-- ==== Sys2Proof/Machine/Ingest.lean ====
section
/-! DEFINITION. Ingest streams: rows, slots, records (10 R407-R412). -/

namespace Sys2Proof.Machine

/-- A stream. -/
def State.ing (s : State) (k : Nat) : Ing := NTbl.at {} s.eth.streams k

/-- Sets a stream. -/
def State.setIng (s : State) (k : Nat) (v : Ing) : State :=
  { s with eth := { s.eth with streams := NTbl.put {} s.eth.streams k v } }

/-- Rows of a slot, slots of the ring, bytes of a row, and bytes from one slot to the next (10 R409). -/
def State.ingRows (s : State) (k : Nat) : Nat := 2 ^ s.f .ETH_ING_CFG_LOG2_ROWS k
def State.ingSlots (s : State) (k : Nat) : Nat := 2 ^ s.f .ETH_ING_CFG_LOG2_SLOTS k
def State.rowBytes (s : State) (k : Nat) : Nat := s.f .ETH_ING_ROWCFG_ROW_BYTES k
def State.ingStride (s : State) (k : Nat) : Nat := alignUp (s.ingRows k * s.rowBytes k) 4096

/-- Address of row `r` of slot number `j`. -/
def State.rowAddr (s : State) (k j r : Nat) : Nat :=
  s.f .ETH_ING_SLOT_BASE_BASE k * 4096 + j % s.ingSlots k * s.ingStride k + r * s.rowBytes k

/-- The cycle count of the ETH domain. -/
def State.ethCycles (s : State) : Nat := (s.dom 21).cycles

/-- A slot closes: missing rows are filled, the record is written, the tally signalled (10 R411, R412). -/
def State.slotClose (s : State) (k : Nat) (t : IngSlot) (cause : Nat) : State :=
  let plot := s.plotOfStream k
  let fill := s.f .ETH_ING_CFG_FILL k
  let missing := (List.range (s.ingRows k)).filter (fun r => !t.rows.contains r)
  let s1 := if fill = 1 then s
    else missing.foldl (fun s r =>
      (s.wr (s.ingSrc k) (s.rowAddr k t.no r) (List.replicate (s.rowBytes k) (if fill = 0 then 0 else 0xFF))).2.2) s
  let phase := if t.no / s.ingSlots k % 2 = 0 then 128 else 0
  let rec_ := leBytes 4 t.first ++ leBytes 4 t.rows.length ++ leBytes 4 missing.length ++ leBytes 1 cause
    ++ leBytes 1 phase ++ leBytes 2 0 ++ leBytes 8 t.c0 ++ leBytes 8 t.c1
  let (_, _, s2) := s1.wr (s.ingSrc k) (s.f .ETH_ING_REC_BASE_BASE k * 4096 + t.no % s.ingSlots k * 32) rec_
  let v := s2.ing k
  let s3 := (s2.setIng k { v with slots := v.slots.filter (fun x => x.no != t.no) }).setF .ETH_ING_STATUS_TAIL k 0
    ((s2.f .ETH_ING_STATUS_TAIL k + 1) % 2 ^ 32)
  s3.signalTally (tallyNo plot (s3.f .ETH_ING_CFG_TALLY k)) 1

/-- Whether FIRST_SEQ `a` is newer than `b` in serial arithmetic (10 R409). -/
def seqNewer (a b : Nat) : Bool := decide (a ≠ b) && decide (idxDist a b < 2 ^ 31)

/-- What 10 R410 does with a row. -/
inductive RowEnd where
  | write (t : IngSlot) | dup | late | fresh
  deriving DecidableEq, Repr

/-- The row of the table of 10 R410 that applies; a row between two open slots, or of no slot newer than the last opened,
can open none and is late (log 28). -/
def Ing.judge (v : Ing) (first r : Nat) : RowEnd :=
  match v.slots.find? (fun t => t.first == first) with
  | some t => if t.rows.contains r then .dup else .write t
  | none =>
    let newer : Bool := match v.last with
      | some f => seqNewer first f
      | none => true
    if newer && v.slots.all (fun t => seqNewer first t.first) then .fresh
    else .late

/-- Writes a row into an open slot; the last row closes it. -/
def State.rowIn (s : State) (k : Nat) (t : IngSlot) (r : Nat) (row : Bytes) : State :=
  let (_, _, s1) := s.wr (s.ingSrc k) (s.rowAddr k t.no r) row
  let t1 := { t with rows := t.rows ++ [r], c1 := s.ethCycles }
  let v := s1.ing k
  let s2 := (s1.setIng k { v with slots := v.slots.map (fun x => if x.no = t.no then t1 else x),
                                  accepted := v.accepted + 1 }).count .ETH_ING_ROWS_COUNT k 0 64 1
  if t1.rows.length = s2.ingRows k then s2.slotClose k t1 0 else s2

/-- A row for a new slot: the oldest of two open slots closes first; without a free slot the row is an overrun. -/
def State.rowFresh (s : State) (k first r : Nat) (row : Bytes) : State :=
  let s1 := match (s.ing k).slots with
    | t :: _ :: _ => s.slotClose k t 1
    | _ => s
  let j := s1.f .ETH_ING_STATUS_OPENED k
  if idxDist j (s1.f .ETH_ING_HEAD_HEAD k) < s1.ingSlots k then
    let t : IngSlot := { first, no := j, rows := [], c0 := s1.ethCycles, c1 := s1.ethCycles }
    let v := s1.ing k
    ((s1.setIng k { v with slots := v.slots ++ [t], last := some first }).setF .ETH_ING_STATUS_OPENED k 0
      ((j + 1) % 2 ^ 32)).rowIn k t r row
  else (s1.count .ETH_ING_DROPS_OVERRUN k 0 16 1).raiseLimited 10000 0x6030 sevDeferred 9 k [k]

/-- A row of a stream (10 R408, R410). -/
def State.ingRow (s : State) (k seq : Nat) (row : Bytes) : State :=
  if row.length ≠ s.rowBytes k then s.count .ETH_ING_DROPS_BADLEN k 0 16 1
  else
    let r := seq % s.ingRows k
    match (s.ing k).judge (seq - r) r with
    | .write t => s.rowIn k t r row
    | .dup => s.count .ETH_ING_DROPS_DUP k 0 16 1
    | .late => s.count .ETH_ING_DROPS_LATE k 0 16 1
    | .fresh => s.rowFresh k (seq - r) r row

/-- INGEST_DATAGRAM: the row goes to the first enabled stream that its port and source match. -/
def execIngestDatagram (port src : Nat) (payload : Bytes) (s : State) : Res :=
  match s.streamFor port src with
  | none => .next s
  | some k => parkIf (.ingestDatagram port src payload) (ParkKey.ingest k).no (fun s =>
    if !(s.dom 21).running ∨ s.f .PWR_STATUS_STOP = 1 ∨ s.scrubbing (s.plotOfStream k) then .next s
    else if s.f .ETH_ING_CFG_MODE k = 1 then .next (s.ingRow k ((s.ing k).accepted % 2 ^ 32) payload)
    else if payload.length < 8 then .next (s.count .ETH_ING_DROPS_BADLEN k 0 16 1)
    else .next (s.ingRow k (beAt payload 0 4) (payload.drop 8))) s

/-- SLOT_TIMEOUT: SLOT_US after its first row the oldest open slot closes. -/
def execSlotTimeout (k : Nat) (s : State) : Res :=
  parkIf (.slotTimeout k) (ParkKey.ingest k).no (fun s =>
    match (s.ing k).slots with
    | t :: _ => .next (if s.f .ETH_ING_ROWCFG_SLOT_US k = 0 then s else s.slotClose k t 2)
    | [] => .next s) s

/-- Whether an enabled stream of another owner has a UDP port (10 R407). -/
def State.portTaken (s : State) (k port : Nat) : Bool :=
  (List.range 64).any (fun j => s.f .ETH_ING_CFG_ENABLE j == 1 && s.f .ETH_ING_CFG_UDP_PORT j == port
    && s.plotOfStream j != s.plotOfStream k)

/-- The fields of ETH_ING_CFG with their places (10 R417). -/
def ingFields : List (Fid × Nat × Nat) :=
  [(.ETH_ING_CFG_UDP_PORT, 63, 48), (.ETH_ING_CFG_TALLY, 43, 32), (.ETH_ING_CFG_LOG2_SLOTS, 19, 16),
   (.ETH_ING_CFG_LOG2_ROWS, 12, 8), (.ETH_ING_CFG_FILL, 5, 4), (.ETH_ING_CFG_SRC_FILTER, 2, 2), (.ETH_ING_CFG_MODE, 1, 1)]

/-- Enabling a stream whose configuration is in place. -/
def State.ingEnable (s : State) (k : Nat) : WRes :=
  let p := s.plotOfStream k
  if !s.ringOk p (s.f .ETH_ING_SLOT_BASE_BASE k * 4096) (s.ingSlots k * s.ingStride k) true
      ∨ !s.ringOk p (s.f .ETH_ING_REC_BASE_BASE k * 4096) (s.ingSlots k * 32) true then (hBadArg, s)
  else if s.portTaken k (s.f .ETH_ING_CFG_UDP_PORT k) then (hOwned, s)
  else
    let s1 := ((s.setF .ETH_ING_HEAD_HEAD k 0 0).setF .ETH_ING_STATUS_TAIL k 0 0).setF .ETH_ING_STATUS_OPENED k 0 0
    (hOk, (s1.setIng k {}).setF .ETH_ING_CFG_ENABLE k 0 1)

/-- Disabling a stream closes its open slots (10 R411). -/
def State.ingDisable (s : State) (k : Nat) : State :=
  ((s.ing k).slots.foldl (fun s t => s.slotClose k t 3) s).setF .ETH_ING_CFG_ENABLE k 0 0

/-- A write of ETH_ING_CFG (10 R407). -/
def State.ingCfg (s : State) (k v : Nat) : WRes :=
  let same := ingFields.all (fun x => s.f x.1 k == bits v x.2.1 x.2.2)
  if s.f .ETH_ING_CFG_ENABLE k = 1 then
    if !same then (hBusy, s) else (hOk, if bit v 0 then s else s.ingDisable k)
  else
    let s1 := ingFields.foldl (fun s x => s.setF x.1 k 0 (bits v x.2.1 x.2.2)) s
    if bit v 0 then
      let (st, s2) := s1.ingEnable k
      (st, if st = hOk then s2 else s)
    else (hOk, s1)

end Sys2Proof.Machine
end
++++++++++
WORK INSTRUCTIONS:
Through the line that contains "def State.ingSlots (s", copy the material above exactly, beginning at its first line and including nothing more.

SOLVED EXERCISE:
-- ==== Sys2Proof/Machine/Ingest.lean ====
section
/-! DEFINITION. Ingest streams: rows, slots, records (10 R407-R412). -/

namespace Sys2Proof.Machine

/-- A stream. -/
def State.ing (s : State) (k : Nat) : Ing := NTbl.at {} s.eth.streams k

/-- Sets a stream. -/
def State.setIng (s : State) (k : Nat) (v : Ing) : State :=
  { s with eth := { s.eth with streams := NTbl.put {} s.eth.streams k v } }

/-- Rows of a slot, slots of the ring, bytes of a row, and bytes from one slot to the next (10 R409). -/
def State.ingRows (s : State) (k : Nat) : Nat := 2 ^ s.f .ETH_ING_CFG_LOG2_ROWS k
def State.ingSlots (s : State) (k : Nat) : Nat := 2 ^ s.f .ETH_ING_CFG_LOG2_SLOTS k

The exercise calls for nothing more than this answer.